• [Exercise goal]:
Return each line of the records below that contains the word "tasks".

• [Supplied records]:
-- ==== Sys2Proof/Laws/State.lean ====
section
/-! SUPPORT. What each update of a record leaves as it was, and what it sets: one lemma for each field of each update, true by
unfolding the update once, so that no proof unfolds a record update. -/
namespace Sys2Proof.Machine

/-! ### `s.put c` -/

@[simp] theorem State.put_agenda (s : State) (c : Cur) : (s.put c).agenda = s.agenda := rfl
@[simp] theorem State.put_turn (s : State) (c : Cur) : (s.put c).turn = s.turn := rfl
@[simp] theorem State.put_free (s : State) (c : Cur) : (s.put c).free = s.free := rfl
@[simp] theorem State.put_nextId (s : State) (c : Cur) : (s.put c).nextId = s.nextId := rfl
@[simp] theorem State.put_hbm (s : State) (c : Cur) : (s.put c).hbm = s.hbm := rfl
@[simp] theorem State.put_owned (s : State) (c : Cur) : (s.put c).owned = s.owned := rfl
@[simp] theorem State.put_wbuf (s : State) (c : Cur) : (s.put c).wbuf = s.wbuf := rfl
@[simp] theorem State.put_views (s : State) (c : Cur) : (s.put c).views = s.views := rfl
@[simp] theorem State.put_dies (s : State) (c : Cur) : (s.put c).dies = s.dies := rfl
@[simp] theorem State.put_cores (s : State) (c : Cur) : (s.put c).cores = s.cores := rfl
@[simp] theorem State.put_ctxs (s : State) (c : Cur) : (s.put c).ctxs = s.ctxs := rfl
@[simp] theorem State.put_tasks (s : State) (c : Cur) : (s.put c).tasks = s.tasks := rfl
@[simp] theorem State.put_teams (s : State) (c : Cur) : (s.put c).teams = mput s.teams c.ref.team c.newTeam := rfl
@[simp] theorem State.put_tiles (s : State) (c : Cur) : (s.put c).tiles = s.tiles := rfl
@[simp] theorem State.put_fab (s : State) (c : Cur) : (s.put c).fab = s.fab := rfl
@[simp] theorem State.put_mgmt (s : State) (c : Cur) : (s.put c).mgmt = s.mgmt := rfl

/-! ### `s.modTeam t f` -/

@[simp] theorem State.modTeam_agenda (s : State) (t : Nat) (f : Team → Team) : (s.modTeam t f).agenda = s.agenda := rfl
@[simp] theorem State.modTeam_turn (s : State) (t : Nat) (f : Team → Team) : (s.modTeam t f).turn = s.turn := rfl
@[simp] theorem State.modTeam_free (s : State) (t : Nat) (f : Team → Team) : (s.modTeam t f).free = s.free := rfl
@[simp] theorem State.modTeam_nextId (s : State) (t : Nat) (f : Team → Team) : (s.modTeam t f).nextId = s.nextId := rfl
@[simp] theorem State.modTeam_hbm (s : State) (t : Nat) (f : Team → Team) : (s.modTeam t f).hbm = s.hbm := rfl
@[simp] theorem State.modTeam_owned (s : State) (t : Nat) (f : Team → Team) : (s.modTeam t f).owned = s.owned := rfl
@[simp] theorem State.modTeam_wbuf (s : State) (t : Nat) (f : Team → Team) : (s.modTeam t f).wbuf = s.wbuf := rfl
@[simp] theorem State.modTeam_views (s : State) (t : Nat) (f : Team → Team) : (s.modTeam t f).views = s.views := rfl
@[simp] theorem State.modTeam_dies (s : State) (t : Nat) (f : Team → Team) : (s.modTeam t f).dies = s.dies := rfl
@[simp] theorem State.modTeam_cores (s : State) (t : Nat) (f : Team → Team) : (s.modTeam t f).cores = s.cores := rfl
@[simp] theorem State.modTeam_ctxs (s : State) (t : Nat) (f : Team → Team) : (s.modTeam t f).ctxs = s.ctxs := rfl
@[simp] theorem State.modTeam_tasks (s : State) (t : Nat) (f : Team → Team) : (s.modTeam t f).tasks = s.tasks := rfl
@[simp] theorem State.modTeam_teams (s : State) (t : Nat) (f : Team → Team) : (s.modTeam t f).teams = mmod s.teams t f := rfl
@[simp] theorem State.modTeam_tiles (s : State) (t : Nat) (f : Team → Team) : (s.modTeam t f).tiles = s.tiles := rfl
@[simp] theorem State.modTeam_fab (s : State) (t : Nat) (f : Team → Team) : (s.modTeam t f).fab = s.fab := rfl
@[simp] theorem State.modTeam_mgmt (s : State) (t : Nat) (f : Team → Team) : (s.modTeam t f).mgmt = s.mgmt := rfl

• [Reply]:
@[simp] theorem State.put_tasks (s : State) (c : Cur) : (s.put c).tasks = s.tasks := rfl
@[simp] theorem State.modTeam_tasks (s : State) (t : Nat) (f : Team → Team) : (s.modTeam t f).tasks = s.tasks := rfl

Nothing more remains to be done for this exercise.